Google search result sorting algorithm-search engine technology

Source: Internet
Author: User
Matt Cutts is a software engineer at Google's quality management department. His job is to grade a website and develop technologies that prevent fake or junk websites from appearing on Google search results.

One of the most frequently asked questions raised by library administrators is: "What kind of results should be at the top of the search list? How should Google choose ?" Now, quality engineer Matt Kaz has introduced the quick start to explain how Google crawls and indexes on the internet and how it grades search results. Matt also gave advice to the school librarians about how to coach students.

Crawling and indexing

Before you browse a webpage that contains Google search results, many things will happen. The first is crawling and indexing on billions of web pages on the world wide web page. This is done by Googlebot, which is responsible for connecting to global network servers to collect files. Crawlers do not actually roam on the internet. Instead, they access the network server and return to a specific webpage. Then, they scan the webpage to create a hyperlink and compile numbers for each webpage. Crawling can collect a large number of files, but these files cannot be directly used for search.

If there is no index, Google servers will have to read the content of each file every time you search for content such as "civil war" (civil war. Therefore, the second step is to create an index, which requires "conversion" to crawl the obtained data. To avoid scanning every word in each file, you need to write some articles on the data to display all the files that contain a specific word. For example, assume that the word "civil" appears on files numbered 3, 8, 22, 56, 68, and 92, the word "war" appears on files numbered 2, 8, 15, 22, 68, and 77.

Once an index is created, files are graded and their relevance is determined. For example, if a person searches by Google and enters "civil war", two things are required to present and evaluate the search results: one is to search for a webpage containing a user's question; second, the location of the matching webpage is scheduled based on relevance. Google has developed an interesting technology to accelerate the first step: instead of storing all indexes on one computer, it uses hundreds of computers to do this. Because tasks are assigned to many computers, the query results are faster.

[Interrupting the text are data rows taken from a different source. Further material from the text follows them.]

-- ==== Sys2Proof/Machine/Ops.lean ====
section
/-! DEFINITION. Machine/Ops.lean: the named operations over memory, registers, the stack pointer, the program counter and the output,
and taking a halt (10_state.md, 20_memory.md, 43_stack.md, 60_exceptions.md R281). -/

namespace Sys2Proof.Machine

/-! ## Memory (20_memory.md) -/

/-- What a cell that is not listed reads as: memory is "zero-initialized at construction" (R60, R321). -/
def Memory.unlisted : Byte := 0

/-- The byte stored in a cell (R62). The address is a byte, so it always names a cell (R65). -/
def Memory.read : List Host.Cell → Byte → Byte
  | [], _ => Memory.unlisted
  | (b, w) :: m, a => if b = a.toNat then w else Memory.read m a

/-- Set a cell (R63), keeping the list's canonical form: addresses rise strictly and no cell is listed that holds `Memory.unlisted`. -/
def Memory.write : List Host.Cell → Byte → Byte → List Host.Cell
  | [], a, v => if v = Memory.unlisted then [] else [(a.toNat, v)]
  | (b, w) :: m, a, v =>
    if a.toNat < b then
      if v = Memory.unlisted then (b, w) :: m else (a.toNat, v) :: (b, w) :: m
    else if a.toNat = b then
      if v = Memory.unlisted then m else (a.toNat, v) :: m
    else (b, w) :: Memory.write m a v

/-- The canonical form from address `lo` on: addresses rise strictly, lie in 0 to 255, and no listed cell holds `Memory.unlisted`. -/
def Memory.wfFrom (lo : Nat) : List Host.Cell → Bool
  | [] => true
  | (a, v) :: m => decide (lo ≤ a) && decide (a < 256) && decide (v ≠ Memory.unlisted) && Memory.wfFrom (a + 1) m

/-- The canonical form of a memory. -/
def Memory.wf (m : List Host.Cell) : Bool := Memory.wfFrom 0 m

/-- `MemRead(a, 1)` (R62). -/
def State.memRead (s : State) (a : Byte) : Byte := Memory.read s.mem a

/-- `MemWrite(a, 1, v)` (R63). -/
def State.memWrite (s : State) (a v : Byte) : State := { s with mem := Memory.write s.mem a v }

/-! ## Registers (10_state.md R20 to R22) -/

/-- `mod256(n)` (R11, R180). -/
def mod256 (n : Nat) : Byte := BitVec.ofNat 8 n

/-- `x[r]`. No register is hardwired (R20). -/
def State.reg (s : State) (r : Reg) : Byte := s.regs[r]

/-- `x[r] <- v`. -/
def State.setReg (s : State) (r : Reg) (v : Byte) : State := { s with regs := s.regs.set r v }

/-- R7 plays the stack-pointer role (R21). -/
def spReg : Reg := 7

/-- R6 plays the flags role (R22). -/
def flReg : Reg := 6

/-- `SP`. -/
def State.sp (s : State) : Byte := s.reg spReg

/-- `SP <- v`. -/
def State.setSp (s : State) (v : Byte) : State := s.setReg spReg v

/-- `FL`. -/
def State.fl (s : State) : Byte := s.reg flReg

/-- `FL <- v`, the flags byte in full (R25). -/
def State.setFl (s : State) (v : Byte) : State := s.setReg flReg v

/-- `SP <- SP - 1`, which raises ERR_SP_RANGE when it would leave 0 to 255 (R230, R250, R287). -/
def decSp (s : State) : Except HaltCode State :=
  if s.sp = 0 then .error .spRange else .ok (s.setSp (s.sp - 1))

/-- `SP <- SP + 1`, which raises ERR_SP_RANGE when it would leave 0 to 255 (R231, R251, R287). -/
def incSp (s : State) : Except HaltCode State :=
  if s.sp = 255 then .error .spRange else .ok (s.setSp (s.sp + 1))

/-! ## The program counter (10_state.md R27 to R29, 44_control_transfer.md R255) -/

/-- `pc <- pc + n`: the SEQ source of R255. After the checks of R133 the sum is at most 256 (R137). -/
def State.advance (s : State) (n : Nat) : State := { s with pc := s.pc + BitVec.ofNat 9 n }

/-- `pc <- v` for a byte v: the REG and STACK sources of R255. -/
def State.jump (s : State) (v : Byte) : State := { s with pc := v.setWidth 9 }

/-! ## Output (10_state.md R33, 41_halt_load_print.md R163) -/

/-- `emit(v)`: out_valid pulses with out_data = v and the byte is appended to the output stream. -/
def State.emit (s : State) (v : Byte) : State := { s with out := s.out ++ [v], outPort := some v }

/-! ## Halting: the block's one exception entry (60_exceptions.md R280 to R283) -/

/-- The 4-bit number of a halt code (R283). -/
def HaltCode.bits : HaltCode → BitVec 4
  | .haltOk => 0
  | .unknownOpcode => 1
  | .regIndex => 2
  | .memAddr => 3
  | .spRange => 4
  | .retAddr => 5
  | .aluUnsupported => 6
  | .divZero => 7

/-- Halt entry (R281): state HALTED and the halt record latched; "Nothing else is saved or changed." `op` is the opcode byte, or 0 for a
fetch fault. No instruction returns from a halt (R282): only `rst` does (`State.onRst` in Machine/HostPort.lean). -/
def State.enterHalted (s : State) (c : HaltCode) (op : Byte) : State :=
  { s with engine := .halted, haltCode := c.bits, haltPc := s.pc, haltOp := op }

/-- Commit (R138): an instruction's rule runs on a copy of the state; if it completes, all its writes take effect together, and if it raises,
none does and the block halts with the code. -/
def commit (op : Byte) (s : State) (rule : Except HaltCode State) : Host.Outcome State Fault Refusal :=
  .next (match rule with
    | .ok t => t
    | .error c => s.enterHalted c op)

end Sys2Proof.Machine
end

To describe this process more vividly, you can imagine the indexing of the next 30-page thick book. If a person searches for several pages in an index, it takes at least a few seconds for each search. But what if you allocate each page of the index to different people? Thirty people search for different parts of the index separately, which is much faster than one person alone. Similarly, Google distributes data to various computers so that files can be searched more quickly.

Contact Us

The content source of this page is from Internet, which doesn't represent Alibaba Cloud's opinion; products and services mentioned on that page don't have any relationship with Alibaba Cloud. If the content of the page makes you feel confusing, please write us an email, we will handle the problem within 5 days after receiving your email.

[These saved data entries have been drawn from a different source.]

-- ==== Sys2Proof/Machine/Operands.lean ====
section
/-! DEFINITION. Machine/Operands.lean: the operand forms. There are two: a register index, checked (30_encoding.md R92, 40_execute_cycle.md
R134), and LDI's immediate, the whole byte unchanged (R93), which needs no operation. -/

namespace Sys2Proof.Machine

/-- The register a register-index operand byte names: the whole byte, never reduced to 3 bits. A byte over 7 raises ERR_REG_INDEX,
whether or not the instruction would use the register (R92, R134, R285). -/
def regOperand (b : Byte) : Except HaltCode Reg :=
  if h : b.toNat < 8 then .ok ⟨b.toNat, h⟩ else .error .regIndex

end Sys2Proof.Machine
end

If you find any instances of plagiarism from the community, please send an email to: info-contact@alibabacloud.com and provide relevant evidence. A staff member will contact you within 5 working days.

A Free Trial That Lets You Build Big!

Start building with 50+ products and up to 12 months usage for Elastic Compute Service

  • Sales Support

    1 on 1 presale consultation

  • After-Sales Support

    24/7 Technical Support 6 Free Tickets per Quarter Faster Response

  • Alibaba Cloud offers highly flexible support services tailored to meet your exact needs.